Measuring the Quality of Prison Life (MQPL) Surveys 2022-23
Data Dashboard
This dashboard, developed by the Center for Criminal Justice (CCJ) at Loyola University Chicago in collaboration with JHA, reflects responses to the Measuring the Quality of Prison Life survey in Illinois. (Scroll further down to learn more about our survey and this dashboard; read our full statement on this dashboard here.)
The Measuring the Quality of Prison Life survey (MQPL) is a detailed survey that gathers prison residents’ views on the quality of life in the facilities where they are held. Originally developed by criminologists at Cambridge University in the early 2000s, the MQPL is routinely used to monitor prison climate and improve prison effectiveness in England, Wales, and other European countries. It yields stable, valid measures of various aspects of a prison’s social environment, including humanity, mutual respect, order, fairness, and staff professionalism, providing prison administrators and the public with a tangible way to compare institutions, isolate problems, and assess progress toward shared goals.

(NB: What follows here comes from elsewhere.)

-- ==== Sys2Proof/Laws/Exec.lean ====
section
/-! SUPPORT. One equation per constructor of Instr: what `exec` calls. -/

namespace Sys2Proof.Machine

JHA has been working in recent years with prison monitoring groups in New York and Pennsylvania to bring the MQPL into American prisons. In 2022, by agreement with JHA, the Illinois Department of Corrections (IDOC) made an adapted version of the MQPL available to people in its custody. Surveys were distributed in paper form throughout IDOC’s secure facilities, and more than 8,700 completed surveys from 28 prisons were returned to JHA by mail.
The MQPL questions are organized and scored by dimensions: Harmony, Professionalism, Security, and Well-being & Development.
Harmony relates to interpersonal aspects of the prison experience, including measures of staff-incarcerated people relationships, and humane treatment.
Professionalism delves into how the prison operates, including questions regarding staff professionalism, bureaucratic legitimacy, fairness, and organization and consistency.
Security considers use of authority and safety, asking about supervision and control, incarcerated person’s safety and adaption, as well as drugs and exploitation.
Lastly, Well-being & Development explores personal development, feelings of pain, and stress, and environmental factors that promote crime desistance and preparation for release.
JHA’s survey also included questions on demographics of respondents, some additional MQPL questions outside of these dimensions, questions asked in previous JHA surveys, and open-ended questions.
Complete result reports by prison can be found here, along with results from a companion Staff Quality of Life Survey (SQL).
CCJ worked with JHA to analyze survey responses and create an online dashboard showing MQPL results in a comprehensible visual format. The dashboard allows users to compare institutions across various MQPL dimensions, to focus in on particular issues like staff-resident relationships, and to filter results by demographic and other characteristics.